A first example embodiment of the invention provides an audio encoding method having as input data a primary signal (X) in N-channel format and a secondary signal (Y). According to the first example embodiment, a reduced primary signal (Xm) is provided on the basis of the primary signal, either by extracting a component from the full primary signal or by proper downmixing. The reduced primary signal thus obtained is then phase-inverted and additively mixed with the secondary signal, and a combined signal (Z) is obtained. The reduced primary signal may include one or more channels, that is, 1≦M<N. The secondary signal may be in mono format or any stereo format. If the secondary signal is in stereo format, the additive mixing of the reduced primary signal and the stereo secondary signal amounts to mixing two multichannel signals.
The primary signal and the combined signal are the output of the audio encoding method, in the sense that any receiver which has access to these signals is in principle able to restore the secondary signal. However, if the method is implemented as an encoding unit, it is not essential that both the primary signal and the combined signal be output from the encoding unit; the primary signal may be supplied directly from the source to the receiver, such as via a bypass line.

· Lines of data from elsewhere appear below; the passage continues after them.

-- ==== Sys2Proof/Machine/Lists.lean ====
section
/-! DEFINITION. Work lists (chapter 10): selection, the exchange over a Bower group, close, grouping and
publication (R264 to R272), and the appender with its seal jobs (R282, R283). -/

namespace Sys2Proof.Machine

/-! ### Candidates (R265, R266) -/

/-- Rows that a list takes of a sequence (R266). -/
def SeqEntry.rowsFor (e : SeqEntry) (chunk : Nat) : Nat :=
  if e.kind = 0 then e.pendingToks else if e.pendingToks = 0 then 1 else min e.pendingToks chunk

/-- The classes of adapters that a plan names (R236, R265): rank, target set, extra experts and expert width. A training
plan names those of its adapter list; where a decode plan names its own the spec does not say. -/
def Plot.planClasses (q : Plot) (pl : Plan) : List (Nat × Nat × Nat × Nat) :=
  if pl.header.workload = 0 then
    pl.adapters.filterMap (fun h => (q.adapters.find h).map (fun a => (a.rank, a.targets, a.nexpert, a.expertWidth)))
  else Config.planClasses pl.tensors

/-- Whether an adapter's rank class and target set appear in a plan (R265). -/
def Plot.serves (q : Plot) (pl : Plan) (h : Nat) : Bool :=
  h == noAdapter || (match q.adapters.find h with
    | some a => (q.planClasses pl).contains (a.rank, a.targets, a.nexpert, a.expertWidth)
    | none => false)

/-- Whether a sequence's own fields make it a candidate of a plan's list for a step (R265). -/
def Plan.eligible (pl : Plan) (step : Nat) (e : SeqEntry) : Bool :=
  e.state == seqActive && decide (e.firstStep ≤ step) && !e.paused && !e.adapterGone &&
  e.kind == (if pl.header.workload = 0 then 0 else 1) && (e.pendingToks != 0 || (e.kind == 1 && e.nextValid)) &&
  (e.kind == 1 || pl.adapters.contains e.adapter)

/-- The order of selection: LAST_SERVED, then SEQ_ID. -/
def SeqEntry.servedBefore (a b : SeqEntry) : Bool :=
  decide (a.lastServed < b.lastServed) || (a.lastServed == b.lastServed && decide (a.seqId < b.seqId))

/-- Insert into a list kept in an order. -/
def insertBy {α : Type} (before : α → α → Bool) (a : α) : List α → List α
  | [] => [a]
  | b :: l => if before a b then a :: b :: l else b :: insertBy before a l

/-- Sort by an order. -/
def sortBy {α : Type} (before : α → α → Bool) (l : List α) : List α := l.foldr (insertBy before) []

/-- Take candidates until the next would exceed the sequences or the unpadded rows (R266). -/
def takeCandidates (limit rows chunk : Nat) : List SeqEntry → Nat → Nat → List SeqEntry
  | [], _, _ => []
  | e :: es, n, r =>
    if limit ≤ n ∨ rows < r + e.rowsFor chunk then []
    else e :: takeCandidates limit rows chunk es (n + 1) (r + e.rowsFor chunk)

/-- The sequences of a list: 4,096 for training, 16,384 for decode. -/
def Plan.seqLimit (pl : Plan) : Nat := if pl.header.workload = 0 then 4096 else 16384

/-- Lists of a step: one for each micro-batch of a training plan, one for a decode plan (R264). -/
def Plan.listsOf (pl : Plan) : Nat := if pl.header.workload = 0 then pl.header.microbatches else 1

/-- Whether a sequence is a candidate of a plan's list for a step (R265); `known` are the sequences of the table when the
step started, where it has (R14). -/
def Plot.mayList (q : Plot) (pl : Plan) (step : Nat) (known : Option (List Nat)) (e : SeqEntry) : Bool :=
  pl.eligible step e && q.serves pl e.adapter && (match known with | some l => l.contains e.seqId | none => true)

/-- The eligible sequences of a plot in selection order. -/
def Plot.eligibleOf (q : Plot) (pl : Plan) (step : Nat) (known : Option (List Nat)) : List SeqEntry :=
  sortBy SeqEntry.servedBefore ((q.seqs.map (·.2)).filter (q.mayList pl step known))

/-- Terminate the TRAIN sequences whose rows exceed MAX_ROWS (R266). -/
def State.dropLong (s : State) (p : Nat) (pl : Plan) (step : Nat) (known : Option (List Nat)) : State :=
  let long := ((s.plot p).eligibleOf pl step known).filter (fun e => e.kind == 0 && decide (pl.header.maxRows < e.pendingToks))
  if long.isEmpty then s
  else
    let s := long.foldl (fun t e => t.endSeq p (seqIndex e.seqId) seqTerminated 8 step) s
    ({ s with trellis := { s.trellis with err := setFlag s.trellis.err 5 } }).nextOrder p

/-- Whether an adapter's record is RESIDENT; no adapter needs none. -/
def Plot.recordReady (q : Plot) (h : Nat) : Bool :=
  h == noAdapter || (match q.adapters.find h with | some a => a.residency == .resident | none => false)

/-- The sequence that a SEQ_ID names in its present incarnation. -/
def Plot.seqOf (q : Plot) (id : Nat) : Option SeqEntry := (q.seqs.find (seqIndex id)).filter (fun e => e.seqId == id)

/-- Ask for the prefetch of a spilled block in class 1 of the mover (R285); without a place, blocks of
other sequences spill first and the prefetch waits for them. -/
def State.fetchBlock (s : State) (p i page : Nat) (e : SeqEntry) : State :=
  let x := s.mem.pte e.ptRoot page
  let n := (s.plot p).blockBytes e.kvFmt
  if !pteValid x || pteMoving x || isHbm (pteAddr x) then s
  else
    match s.kvTake p kvHbmWindow n 4096 with
    | some (dst, t) =>
      t.updMem (fun m => { (m.setPte e.ptRoot page (x + 2 ^ 49)) with
        moveQueue := m.moveQueue ++ [{ plot := p, purpose := .trellisPrefetch i page, src := pteAddr x, dst := dst,
                                       len := n, discard := false }] })
    | none =>
      let w := { s with trellis := { s.trellis with waiting := s.trellis.waiting.filter (· != (p, i, page)) ++ [(p, i, page)] } }
      if s.spillsUnderWay p then w
      else
        match spillPlan (s.plot p) [(n, 4096)] (s.spillable p) (s.plot p).kvAlloc [] with
        | some l => l.foldl (fun t b => t.startSpill p b.1 b.2) w
        | none => s

/-- A spill of a plot has retired: the prefetches that wait try again. -/
def State.retryFetch (s : State) (p : Nat) : State :=
  let mine := s.trellis.waiting.filter (fun w => w.1 == p)
  let s := { s with trellis := { s.trellis with waiting := s.trellis.waiting.filter (fun w => w.1 != p) } }
  mine.foldl (fun t w =>
    match (t.plot p).seqs.find w.2.1 with
    | some e => t.fetchBlock p w.2.1 w.2.2 e
    | none => t) s

/-- Start the prefetches of a candidate: its adapter's record and its spilled blocks. -/
def State.fetchFor (s : State) (p id : Nat) : State :=
  match (s.plot p).seqOf id with
  | none => s
  | some e =>
    let s := if (s.plot p).recordReady e.adapter then s else s.wantPrefetch p e.adapter
    if e.kind = 0 then s
    else (List.range e.sealedPages).foldl (fun t pg => t.fetchBlock p (seqIndex id) pg e) s

/-- Change the list under construction of a plan's step. -/
def State.updBuilding (s : State) (p plan : Nat) (f : Building → Option Building) : State :=
  s.updPlot p (fun q => { q with running := q.running.map (fun st =>
    if st.plan = plan then { st with building := st.building.bind f } else st) })

/-- Begin a list. -/
def State.setBuilding (s : State) (p plan : Nat) (b : Building) : State :=
  s.updPlot p (fun q => { q with running := q.running.map (fun st =>
    if st.plan = plan then { st with building := some b } else st) })

/-- A list with no candidate yet. -/
def Building.init (mb : Nat) : Building :=
  { microbatch := mb, cands := [], late := [], frames := [], complete := false, candSent := 0, closed := false, own := [],
    child := none, upSent := false, final := none, downSent := false }

/-- A list whose candidates are known: those whose record is not resident are deferred (R265). -/
def Plot.withCandidates (q : Plot) (b : Building) (ids : List Nat) : Building :=
  { b with cands := ids, complete := true
           late := ids.filter (fun id => match q.seqOf id with | some e => !q.recordReady e.adapter | none => true) }

/-- Candidates are known, and prefetches start. -/
def State.candidatesKnown (s : State) (p plan : Nat) (b : Building) (ids : List Nat) : State :=
  ids.foldl (fun t id => t.fetchFor p id) (s.setBuilding p plan ((s.plot p).withCandidates b ids))

/-- The candidates of the first list of a plan's next step are known while the step before it runs (R264). -/
def State.candidatesAhead (s : State) (p plan : Nat) (ids : List Nat) : State :=
  ids.foldl (fun t id => t.fetchFor p id)
    (s.updPlot p (fun q => { q with ahead := q.ahead.set plan (q.withCandidates (Building.init 0) ids) }))

/-- The running step of a plan. -/
def Plot.runOf (q : Plot) (plan : Nat) : Option Step := q.running.find? (fun st => st.plan == plan)

/-- The Bower group of a plan when it has more than one member (R267). -/
def Plot.bowerOf (q : Plot) (pl : Plan) : Option Group :=
  if pl.header.bgroup = 0 then none else (q.groupById pl.header.bgroup).filter (fun g => decide (1 < g.size))

/-! ### Frames of a list (R267) -/

/-- Cut a list into runs of `n`; `fuel` bounds the runs. -/
def chunks {α : Type} (n : Nat) : Nat → List α → List (List α)
  | 0, _ => []
  | _, [] => []
  | fuel + 1, l => l.take n :: chunks n fuel (l.drop n)

/-- The CANDIDATES frames of a list: up to 1,024 SEQ_IDs each, at least one frame. -/
def Group.candidateFrames (g : Group) (own step mb : Nat) (ids : List Nat) : List Frame :=
  let cs := if ids.isEmpty then [[]] else chunks 1024 ids.length ids
  ((List.range cs.length).zip cs).map (fun c => { g.frame own 7 2 step with
    seq := mb, frameIdx := c.1, frameCnt := cs.length, payload := (c.2.map (natLE 4)).flatten })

The method may include a step of encoding the primary signal and the combined signal before these are output. As will be further detailed below, the signals may be encoded separately (e.g., using a transform-coding approach), may be multiplexed into one signal before encoding or may be encoded separately and then combined in a stream according to a bitstream format. Alternatively, the method outputs the primary signal and the combined signal in non-encoded format and forwards them to other processes responsible for encoding and possibly distribution to receivers, e.g., by broadcasting over a packet-switched network or by electromagnetic waves. It is envisaged that the audio signals discussed up to now are combined with one or more video signals and/or metadata before being handed over to downstream processes, as in a digital television broadcast system. It is noted that the terms “audio encoding method”, “audio encoder”, “audio decoding method”, “audio decoder” and “audio signal” are intended to encompass not only pure audio-related processes, devices and signals, but also processes and devices configured to handle a combination of audio data and data of a further type (e.g., video data), as well as any signal comprising an audio portion. As such, it is understood that an “audio encoding method” may refer to a television encoding method.

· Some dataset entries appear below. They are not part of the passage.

/-- Mark the plans of a plot as active or standby. -/
def State.refreshStandby (s : State) (p : Nat) : State :=
  s.updPlot p (fun q => { q with plans := q.plans.mapVals (fun x => { x with standby := q.standbyNow x.handle }) })

/-- The armed policy that names a plan. -/
def Plot.policyNaming (q : Plot) (plan : Nat) : Option Policy :=
  (q.policies.find? (fun e => e.2.state != 0 && e.2.named.contains plan)).map (·.2)

/-- Change a policy. -/
def State.updPolicy (s : State) (p plan : Nat) (f : Policy → Policy) : State :=
  s.updPlot p (fun q => { q with policies := q.policies.map (fun e => if e.1 = plan then (e.1, f e.2) else e) })

/-- A queued STEP_RUN that follows its plan's activation (R384). -/
def Req.follow (r : Req) (old new : Nat) : Req :=
  if r.opcode = opStepRun ∧ fieldAt r.payload 0 4 = old then { r with payload := natLE 4 new ++ r.payload.drop 4 } else r

/-- Activate a plan of a policy: the plan that it replaces becomes standby, and queued steps follow. -/
def State.activatePlan (s : State) (p : Nat) (pol : Policy) (new : Nat) (f : Policy → Policy) : State :=
  let s := (s.updPolicy p pol.plan (fun x => f { x with activePlan := new })).refreshStandby p
  s.updMail p (fun m => { m with held := m.held.map (fun r => r.follow pol.activePlan new) })

/-- The group that a survival record about a plan names: its Bower group, or its reduction group, or none. -/
def Plot.planGroup (q : Plot) (pl : Plan) : Option Group :=
  match (if pl.header.bgroup = 0 then none else q.groupById pl.header.bgroup) with
  | some g => some g
  | none => if pl.header.rgroup = 0 then none else q.groupById pl.header.rgroup

/-- Post a survival event about a plan (R318). -/
def State.planEvent (s : State) (p kind : Nat) (pl : Plan) (step fabric dropped : Nat) : State :=
  let q := s.plot p
  let own := s.fabric
  let g := q.planGroup pl
  s.unsolicited p srcSurvival
    (Survival.body { kind := kind, group := match g with | some g => g.handle | none => 0xFFFF, state := 0xFF,
                     mode := q.modeOfPlan pl.handle, step := step, fabric := fabric,
                     generation := match g with | some g => g.generation | none => 0
                     members := match g with | some g => g.size | none => 1
                     rank := match g with | some g => g.rankOf own | none => 0
                     dropped := dropped } s.now)

/-! ### Dissolution (R308) -/

/-- The replica dissolves: LEAVE in every group of the plan, and its running step ends with ST_GROUP_LOST. -/
def State.dissolve (s : State) (p : Nat) (pl : Plan) : State := (s.withdrawPlan p pl).stopLost p

/-! ### The fill of a state (R302) -/

/-- The modules that the groups of a plot have lost. -/
def Plot.knownLost (q : Plot) : List Nat := (q.groups.map (·.lost)).flatten

/-- The group and job tag that a request names: of a group that this module has not joined and has heard to be
losing a member, else of the plan's reduction group. -/
def Plot.fillGroup (q : Plot) (pl : Plan) : Nat × Nat :=
  let mine := q.planGroup pl
  let tag := match mine with | some g => g.jobTag | none => 0
  match (q.notices.reverse.find? (fun n => (q.groupById n.1).isNone)) with
  | some n => (n.1, tag)
  | none => (if pl.header.rgroup = 0 then pl.header.bgroup else pl.header.rgroup, tag)

/-- Bytes of a fill that are complete: the frames that have arrived without a gap. -/
def FillState.done (x : FillState) : Nat :=
  8192 * (((List.range x.parts.length).takeWhile (fun i => (x.parts.find i).isSome)).length)

/-- Ask the first source left, from the offset reached; in hall mode a source without pair keys gets an OFFER first
(R412). -/
def State.askFill (s : State) (p : Nat) (x : FillState) : State :=
  match x.sources, (s.plot p).plans.find x.plan with
  | f :: _, some pl =>
    let g := (s.plot p).fillGroup pl
    if s.paired f then s.sendControl f (blankFrame s.fabric) (.fillAsk g.1 g.2 x.stage x.done (x.use == 0)
        (match (s.plot p).binding with | some b => b.fp | none => 0) x.ports) else s.sendOffer f
  | _, _ => s

/-- Change the fill of a plan and a use. -/
def State.updFill (s : State) (p plan use : Nat) (f : FillState → FillState) : State :=
  s.updPlot p (fun q => { q with fills := q.fills.map (fun x => if x.plan = plan ∧ x.use = use then f x else x) })

/-- The fill of a plan and a use. -/
def Plot.fillOf (q : Plot) (plan use : Nat) : Option FillState := q.fills.find? (fun x => x.plan == plan && x.use == use)

/-- A fill ends; the request that waits for it completes with a status. -/
def State.endFill (s : State) (p : Nat) (x : FillState) (status : Nat) : State :=
  let s := s.updPlot p (fun q => { q with fills := q.fills.filter (fun e => !(e.plan == x.plan && e.use == x.use)) })
  match x.slot.bind (s.heldIn p) with
  | some r => s.refuse p r status
  | none => s

/-- Begin the state fill of an absorbed stage, once; with no source the replica dissolves. -/
def State.beginAbsorb (s : State) (p : Nat) (pol : Policy) (stage : Nat) : State :=
  if ((s.plot p).fillOf pol.plan 1).isSome then s
  else
    let src := pol.sources.filter (fun f => !(s.plot p).knownLost.contains f)
    match src, (s.plot p).plans.find pol.activePlan with
    | [], some pl => s.dissolve p pl
    | _, _ =>
      let x : FillState :=
        { plan := pol.plan, use := 1, stage := stage, dst := 0, len := 0, parts := [], frames := none, bad := false, sources := src,
          ports := pol.fillPorts, slot := none, heard := s.now, origin := none }
      (s.updPlot p (fun q => { q with fills := q.fills ++ [x] })).askFill p x

/-! ### Copies that this module sends (R302, R310, R317) -/

/-- Bytes padded to whole 128-byte lines. -/
def padLines (bs : Bytes) : Bytes := padTo (roundUp bs.length 128) bs

/-- A record and its state as a fill carries them. -/
def State.recordOf (s : State) (a : Adapter) (b : Binding) : Bytes :=
  padLines (s.mem.readBytes a.resAddr (0x100 + a.arrayBytes)) ++
  padLines (s.mem.readBytes a.stateAddr (statePlaces (a.tensors b)).2)

/-- The absorbed section of a rebuilt record, with a header of its own, and the absorbed state. -/
def State.absorbedOf (s : State) (a : Adapter) (b : Binding) : Bytes :=
  let ts := a.tensors (a.absorbedBinding b)
  let n := (arrayPlaces ts).2
  let h := s.mem.readBytes a.resAddr 0x100
  padLines (h.take 0x0C ++ natLE 2 a.absorbedFirst ++ natLE 2 a.absorbedLast ++ (h.drop 0x10).take 0x28 ++ natLE 8 n ++
    h.drop 0x40 ++ s.mem.readBytes a.absorbedArray n) ++
  padLines (s.mem.readBytes (a.absorbedState b) (statePlaces ts).2)

/-- The stage that a plot runs for a lost member, if any. -/
def Plot.absorbedStage (q : Plot) : Option Nat :=
  (q.policies.find? (fun e => e.2.state == 2 || e.2.state == 3)).map (fun e => e.2.absorbedStage)

/-- The TRAIN records of a stage that a plot holds, in ascending order of handle: its own stage's, or the absorbed
stage's. -/
def State.stageRecords (s : State) (p stage : Nat) : Bytes :=
  match (s.plot p).binding with
  | none => []
  | some b =>
    let as := ((s.plot p).adapters.map (·.2)).filter (·.train)
    if (s.plot p).absorbedStage = some stage then ((as.filter (fun a => a.absorbed == stage)).map (fun a => s.absorbedOf a b)).flatten
    else (as.map (fun a => s.recordOf a b)).flatten

/-- Whether the state of a plot stands at a boundary for a copy: no step that changes it is under way. -/
def Plot.stands (q : Plot) (x : FillServe) : Bool :=
  q.running.all (fun st => (st.stopped && st.ended) || (x.use == 1 && !(q.plansNaming x.group).contains st.plan))

/-- Fix the bytes of the copies whose state stands. -/
def State.captureServes (s : State) (p : Nat) : State :=
  s.updPlot p (fun q => { q with serving := q.serving.map (fun x =>
    if (x.use = 1 ∨ x.use = 3) ∧ x.bytes.isNone = true ∧ q.stands x = true then
      let bs := s.stageRecords p x.stage
      { x with bytes := some bs, len := bs.length, flags := x.use == 1 }
    else x) })

/-- The frames of a copy; one without bytes takes one empty frame. -/
def FillServe.count (x : FillServe) : Nat := max 1 (ceilDiv x.len 8192)

/-- What a copy carries, as its frames' TENSOR field says: 0 a base area, 1 records, 3 a hand-over, 4 an image; 2 marks
the stage flags. -/
def FillServe.code (x : FillServe) : Nat := if x.use = 2 then 4 else x.use

/-- The device range that frame `i` of a base area's copy reads. -/
def FillServe.range (x : FillServe) (i : Nat) : Nat × Nat := (x.addr + 8192 * i, min 8192 (x.len - 8192 * i))

/-- Whether frame `i` of a copy reads only what the plot's windows hold. -/
def State.serveFits (s : State) (p : Nat) (x : FillServe) (i : Nat) : Bool :=
  x.bytes.isSome || s.inWindows p (x.range i).1 (x.range i).2

/-- Frame `i` of a copy; a read outside the windows gives zeros (R153), and a poisoned line marks its frame (R173). -/
def State.fillFrame (s : State) (p : Nat) (g : Group) (x : FillServe) (i : Nat) : Frame :=
  { g.frame s.fabric 10 3 0 with
    dropped := if x.use = 3 then (match (s.plot p).groups.find? (fun y => y.kind == 1) with | some y => y.generation | none => 0) else 0
    frameIdx := i % 256, seq := x.stage, tile := i, c := x.count, tensor := x.code
    payload := match x.bytes with
      | some bs => (bs.drop (8192 * i)).take 8192
      | none => if s.serveFits p x i then s.mem.readBytes (x.range i).1 (x.range i).2 else List.replicate (x.range i).2 0
    poison := x.bad.contains i || x.bytes.isNone && s.serveFits p x i && s.mem.poisonedIn (x.range i).1 (x.range i).2 }

/-- The frame of the stage flags. -/
def State.flagFrame (s : State) (p : Nat) (g : Group) (x : FillServe) : Frame :=
  let q := s.plot p
  let bits := match (q.plansNaming g.groupId).findSome? (fun h => q.plans.find h) with
    | some pl => pl.skipBits q.stageFlags
    | none => []
  { g.frame s.fabric 10 3 q.lastStep with seq := x.stage, c := 1, tensor := 2, payload := bits }

/-- The group in whose name a copy travels; a snapshot's names none. -/
def State.serveGroup (s : State) (p : Nat) (x : FillServe) : Group := ((s.plot p).groupById x.group).getD (soloGroup s.fabric)

/-- The ports of a copy: those of the route, at most as many as the requester allows (Tables SRV-3, SRV-4). DESIGN CHOICE:
a request names its FILL_PORTS to the source. -/
def State.fillRoute (s : State) (p dest ports : Nat) : List Nat := (s.route p dest).take ports

/-- Send what finds buffers of one copy. -/
def State.pumpServe (s : State) (p : Nat) (x : FillServe) : State × FillServe :=
  if x.use ≠ 0 ∧ x.bytes = none then (s, x)
  else
    let g := s.serveGroup p x
    let route := s.fillRoute p x.dest x.ports
    let y := if x.flags then s.sendWhile p x.dest route [s.flagFrame p g x] else (s, 1)
    if y.2 = 0 then (s, x)
    else
      let z := y.1.sendWhile p x.dest route ((List.range (x.count - x.next)).map (fun k => s.fillFrame p g x (x.next + k)))
      let sent := (List.range z.2).map (fun k => x.next + k)
      let t := match sent.find? (fun i => !s.serveFits p x i) with
        | some i => z.1.addressFault p (x.range i).1
        | none => z.1
      let t := if x.bytes.isSome then t else
        (sent.filter (fun i => s.serveFits p x i)).foldl (fun t i => t.chargeRead p (x.range i).1 (x.range i).2) t
      (t, { x with flags := false, next := x.next + z.2 })

/-- Send what finds buffers of every copy of a plot. A copy that is sent is done; a hand-over stays until the spare
has joined, since it holds the next step (R310). -/
def State.pumpServes (s : State) (p : Nat) : State :=
  let s := s.captureServes p
  let y := (s.plot p).serving.foldl (fun (y : State × List FillServe) x =>
    let z := y.1.pumpServe p x
    (z.1, if z.2.use ≠ 3 ∧ z.2.count ≤ z.2.next then y.2 else y.2 ++ [z.2])) (s, [])
  y.1.updPlot p (fun q => { q with serving := y.2 })

/-- Frame `i` of the image that a partnership streams (R312). -/
def State.imageFrame (s : State) (x : Partner) (step i : Nat) : Frame :=
  { (soloGroup s.fabric).frame s.fabric 9 3 step with
    frameIdx := i % 256, seq := x.jobTag % 2 ^ 32, tile := i, c := ceilDiv x.image.length 8192
    payload := (x.image.drop (8192 * i)).take 8192 }

/-- Send what finds buffers of the images that stream. -/
def State.pumpImages (s : State) (p : Nat) : State :=
  (s.plot p).partners.foldl (fun t e =>
    match e.2.streamStep with
    | none => t
    | some n =>
      if e.2.role ≠ 0 then t
      else
        let x := e.2
        let first := x.streamBytes / 8192
        let y := t.sendWhile p x.peer (t.route p x.peer)
          ((List.range (ceilDiv (x.image.length - x.streamBytes) 8192)).map (fun k => t.imageFrame x n (first + k)))
        let z : Partner := { x with streamBytes := min x.image.length (x.streamBytes + 8192 * y.2) }
        y.1.updPlot p (fun q => { q with partners := NMap.set q.partners e.1 z })) s

/-- Send what finds buffers of every copy and image of the module. -/
def State.pumpFills (s : State) : State := tenantPlots.foldl (fun t p => (t.pumpServes p).pumpImages p) s

/-! ### Records that arrive (R294, R302) -/

/-- Whether every frame of a fill has arrived. -/
def FillState.whole (x : FillState) : Bool :=
  match x.frames with
  | some n => (List.range n).all (fun i => (x.parts.find i).isSome)
  | none => false

/-- The bytes of a fill. -/
def FillState.bytes (x : FillState) : Bytes :=
  ((List.range (x.frames.getD 0)).map (fun i => x.parts.get [] i)).flatten

/-- A record that has arrived: its handle, its layers, its header with its array section, and its state. -/
structure Incoming where
  handle : Nat
  first : Nat
  last : Nat
  record : Bytes
  state : Bytes
  deriving DecidableEq, Repr

/-- The records of a byte string, at most a number of them; an unknown handle ends them. -/
def Plot.incoming (q : Plot) (b : Binding) : Nat → Bytes → List Incoming
  | 0, _ => []
  | n + 1, bs =>
    match (if bs.isEmpty then none else q.adapters.find (fieldAt bs 0x48 4)) with
    | none => []
    | some a =>
      let ts := a.tensors { b with firstLayer := fieldAt bs 0x0C 2, lastLayer := fieldAt bs 0x0E 2 }
      let rn := roundUp (0x100 + (arrayPlaces ts).2) 128
      let sn := roundUp (statePlaces ts).2 128
      { handle := a.handle, first := fieldAt bs 0x0C 2, last := fieldAt bs 0x0E 2, record := bs.take rn,
        state := (bs.drop rn).take sn } :: Plot.incoming q b n (bs.drop (rn + sn))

In a second example embodiment of the invention, there is provided a decoding method having as input data the primary (X) and the combined signal (Z). These signals may have been received from a broadcast and may be available in encoded or non-encoded format. Encoded signals may optionally be decoded before being subjected to the decoding method of the second example embodiment. The secondary signal (Y) contained in the combined signal is restored by providing a reduced primary signal (Xm) on the basis of the primary signal and mixing this additively to the combined signal. According to the second example embodiment, one component of the combined signal is the reduced primary signal. Because the reduced primary signal was obtained in equivalent ways both on the transmitter and the receiver side, and because the reduced primary signal component in the combined signal has inverted phase, the two reduced primary signal components will cancel upon the additive mixing, so that the secondary signal is obtained. It is noted that the secondary signal may be output together with the primary signal without further processing, or may be subject to subsequent downmix to match the capabilities of an available playback equipment.
In an embodiment of the present invention, the presence of the secondary signal component is optional during playback of the (reduced) primary signal, regardless of the receiver type. Indeed, a broadcast-mixing decoder without mixing capabilities may select whether to play the primary signal (without AD) or the combined signal (with AD). In the combined signal, the audio component corresponding to the primary signal will be present in a format with a reduced number of channels and with inverted phase. It is well known, however, that human hearing cannot determine whether or not an audio signal reproducing an original audio source has undergone a phase change with respect to the reference phase of the source. Turning to a receiver-mixing decoder which receives a primary signal and an associated combined signal, this decoder may either reproduce the primary signal as is (without AD) or may practise an embodiment of the invention to obtain the secondary signal. After this step, the receiver-mixing decoder mix the full N-channel primary signal with the secondary signal, whereby a full N-channel audio signal with the AD component is obtained.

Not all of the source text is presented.